[MATERIAL PROVIDED]
/-- Major 0x26 of R52. -/
def decodeMaj26 (sel : BitVec 4) (w : Word) : Option Instr :=
  match (w.extractLsb' 21 2).toNat with
  | 0 => if wordC w = false then some (.bufset (wordD w) (vDst w) (vA w) (vB w)) else none
  | 1 => match (sel).toNat with
    | 0 => if vA w = 0#7 ∧ vB w = 0#7 then some (.frec (wordLink w) (vDst w)) else none
    | 1 => if vA w = 0#7 ∧ vB w = 0#7 then some (.frecXlate (wordLink w) (vDst w)) else none
    | _ => none
  | 2 => match (sel).toNat with
    | 0 => some (.migctlStart (wordLink w) (vDst w) (vA w) (vB w))
    | 1 => some (.migctlQuery (wordLink w) (vDst w) (vA w) (vB w))
    | 2 => some (.migctlResolve (wordLink w) (vDst w) (vA w) (vB w))
    | 3 => some (.migctlAbort (wordLink w) (vDst w) (vA w) (vB w))
    | 4 => some (.migctlInvpg (wordLink w) (vDst w) (vA w) (vB w))
    | _ => none
  | 3 => if wordC w = false ∧ vDst w = 0#7 then some (.qpush (wordD w) (vA w) (vB w)) else none
  | _ => none

/-- Major 0x27 of R52. -/
def decodeMaj27 (_ : BitVec 4) (w : Word) : Option Instr :=
  match (w.extractLsb' 21 2).toNat with
  | 0 => if vA w = 0#7 ∧ vB w = 0#7 then some (.qpop (wordLink w) (vDst w)) else none
  | _ => none

/-- Major 0x28 of R52. -/
def decodeMaj28 (_ : BitVec 4) (w : Word) : Option Instr :=
  some (.atom (wordLink w) (mData w) (mBuf w) (mIdx w) (mF w) (mSz w))

/-- Major 0x29 of R52. -/
def decodeMaj29 (_ : BitVec 4) (w : Word) : Option Instr :=
  some (.atomAcq (wordLink w) (mData w) (mBuf w) (mIdx w) (mF w) (mSz w))

/-- Major 0x2A of R52. -/
def decodeMaj2A (_ : BitVec 4) (w : Word) : Option Instr :=
  some (.atomRel (wordLink w) (mData w) (mBuf w) (mIdx w) (mF w) (mSz w))

/-- Major 0x2B of R52. -/
def decodeMaj2B (_ : BitVec 4) (w : Word) : Option Instr :=
  some (.cas (wordLink w) (mData w) (mBuf w) (mIdx w) (mF w) (mSz w))

/-- Major 0x2C of R52. -/
def decodeMaj2C (_ : BitVec 4) (w : Word) : Option Instr :=
  some (.atomnr (wordLink w) (mData w) (mBuf w) (mIdx w) (mF w) (mSz w))

/-- Major 0x2D of R52. -/
def decodeMaj2D (_ : BitVec 4) (w : Word) : Option Instr :=
  some (.satom (wordLink w) (mData w) (mBuf w) (mIdx w) (mF w) (mSz w))

/-- Major 0x2E of R52. -/
def decodeMaj2E (_ : BitVec 4) (w : Word) : Option Instr :=
  match (w.extractLsb' 21 2).toNat with
  | 0 => if vDst w = 0#7 ∧ vA w = 0#7 ∧ vB w = 0#7 then some (.acq (wordLink w)) else none
  | 1 => if vDst w = 0#7 ∧ vA w = 0#7 ∧ vB w = 0#7 then some (.rel (wordLink w)) else none
  | 2 => if vDst w = 0#7 ∧ vA w = 0#7 ∧ vB w = 0#7 then some (.fence (wordLink w)) else none
  | 3 => if vDst w = 0#7 then some (.bwait (wordLink w) (vA w) (vB w)) else none
  | _ => none

/-- Major 0x2F of R52. -/
def decodeMaj2F (_ : BitVec 4) (w : Word) : Option Instr :=
  match (w.extractLsb' 21 2).toNat with
  | 0 => if vDst w = 0#7 then some (.binit (wordLink w) (vA w) (vB w)) else none
  | 1 => if vB w = 0#7 then some (.barrive (wordLink w) (vDst w) (vA w)) else none
  | 2 => if vDst w = 0#7 then some (.bexpect (wordLink w) (vA w) (vB w)) else none
  | 3 => some (.btest (wordLink w) (vDst w) (vA w) (vB w))
  | _ => none

/-- Major 0x30 of R52. -/
def decodeMaj30 (_ : BitVec 4) (w : Word) : Option Instr :=
  match (w.extractLsb' 20 3).toNat with
  | 0 => if eRes w = 0#4 then some (.ndef (wordLink w) (eF w) (eNode w) (eA w)) else none
  | 1 => if eRes w = 0#4 then some (.nedge (wordLink w) (eF w) (eNode w) (eA w)) else none
  | 2 => if eA w = 0#7 ∧ eRes w = 0#4 then some (.nfire (wordLink w) (eF w) (eNode w)) else none
  | 3 => if eRes w = 0#4 then some (.cpy (wordLink w) (eF w) (eNode w) (eA w)) else none
  | 4 => if eRes w = 0#4 then some (.gath (wordLink w) (eF w) (eNode w) (eA w)) else none
  | 5 => if eRes w = 0#4 then some (.scat (wordLink w) (eF w) (eNode w) (eA w)) else none
  | 6 => if eRes w = 0#4 then some (.nwait (wordLink w) (eF w) (eNode w) (eA w)) else none
  | _ => none

/-- Major 0x31 of R52. -/
def decodeMaj31 (_ : BitVec 4) (w : Word) : Option Instr :=
  match (w.extractLsb' 19 4).toNat with
  | 0 => if mxMode w = 0#2 ∧ mxF w = false ∧ mxOpt w = 0#6 then some (.mresv (wordLink w) (mxAcc w) (mxA w)) else none
  | 1 => if mxAcc w = 0#3 ∧ mxMode w = 0#2 ∧ (mxOpt w).extractLsb' 4 2 = 0#2 then some (.mldb (wordLink w) (mxF w) (mxA w) ((mxOpt w).extractLsb' 0 4)) else none
  | 2 => if mxAcc w = 0#3 ∧ mxMode w = 0#2 ∧ (mxOpt w).extractLsb' 5 1 = 0#1 then some (.mgath (wordLink w) (mxF w) (mxA w) ((mxOpt w).extractLsb' 4 1 == 1#1) ((mxOpt w).extractLsb' 0 4)) else none
  | 3 => if mxA w = 0#7 ∧ (mxOpt w).extractLsb' 5 1 = 0#1 then some (.mma (wordLink w) (mxAcc w) (mxMode w) (mxF w) ((mxOpt w).extractLsb' 4 1 == 1#1) ((mxOpt w).extractLsb' 0 4)) else none
  | 4 => if mxAcc w = 0#3 ∧ mxMode w = 0#2 ∧ (mxOpt w).extractLsb' 5 1 = 0#1 then some (.mtrn (wordLink w) (mxF w) (mxA w) ((mxOpt w).extractLsb' 4 1 == 1#1) ((mxOpt w).extractLsb' 0 4)) else none
  | 5 => if mxMode w = 0#2 ∧ mxA w = 0#7 ∧ (mxOpt w).extractLsb' 4 2 = 0#2 then some (.mzero (wordLink w) (mxAcc w) (mxF w) ((mxOpt w).extractLsb' 0 4)) else none
  | 6 => if (mxOpt w).extractLsb' 5 1 = 0#1 then some (.mst (wordLink w) (mxAcc w) (mxMode w) (mxF w) (mxA w) ((mxOpt w).extractLsb' 4 1 == 1#1) ((mxOpt w).extractLsb' 0 4)) else none
  | 7 => if mxMode w = 0#2 then some (.mscale (wordLink w) (mxAcc w) (mxF w) (mxA w) ((mxOpt w).extractLsb' 5 1 == 1#1) ((mxOpt w).extractLsb' 4 1 == 1#1) ((mxOpt w).extractLsb' 0 4)) else none
  | 8 => if mxMode w = 0#2 ∧ mxF w = false ∧ mxA w = 0#7 ∧ mxOpt w = 0#6 then some (.mfree (wordLink w) (mxAcc w)) else none
  | _ => none

/-- Major 0x32 of R52. -/
def decodeMaj32 (_ : BitVec 4) (w : Word) : Option Instr :=
  match (w.extractLsb' 21 2).toNat with
  | 0 => if vB w = 0#7 then some (.treg (wordLink w) (vDst w) (vA w)) else none
  | 1 => if vDst w = 0#7 ∧ vB w = 0#7 then some (.tdrop (wordLink w) (vA w)) else none
  | 2 => if vDst w = 0#7 then some (.tfetch (wordLink w) (vA w) (vB w)) else none
  | 3 => some (.thalo (wordLink w) (vDst w) (vA w) (vB w))
  | _ => none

[AIM OF THE TASK] Can you repeat, word for word, every line above from the one containing "match (w.extractLsb' 20 3).toNat with" down to the one containing "then some (.gath", including both?

[TASK RESPONSE]
  match (w.extractLsb' 20 3).toNat with
  | 0 => if eRes w = 0#4 then some (.ndef (wordLink w) (eF w) (eNode w) (eA w)) else none
  | 1 => if eRes w = 0#4 then some (.nedge (wordLink w) (eF w) (eNode w) (eA w)) else none
  | 2 => if eA w = 0#7 ∧ eRes w = 0#4 then some (.nfire (wordLink w) (eF w) (eNode w)) else none
  | 3 => if eRes w = 0#4 then some (.cpy (wordLink w) (eF w) (eNode w) (eA w)) else none
  | 4 => if eRes w = 0#4 then some (.gath (wordLink w) (eF w) (eNode w) (eA w)) else none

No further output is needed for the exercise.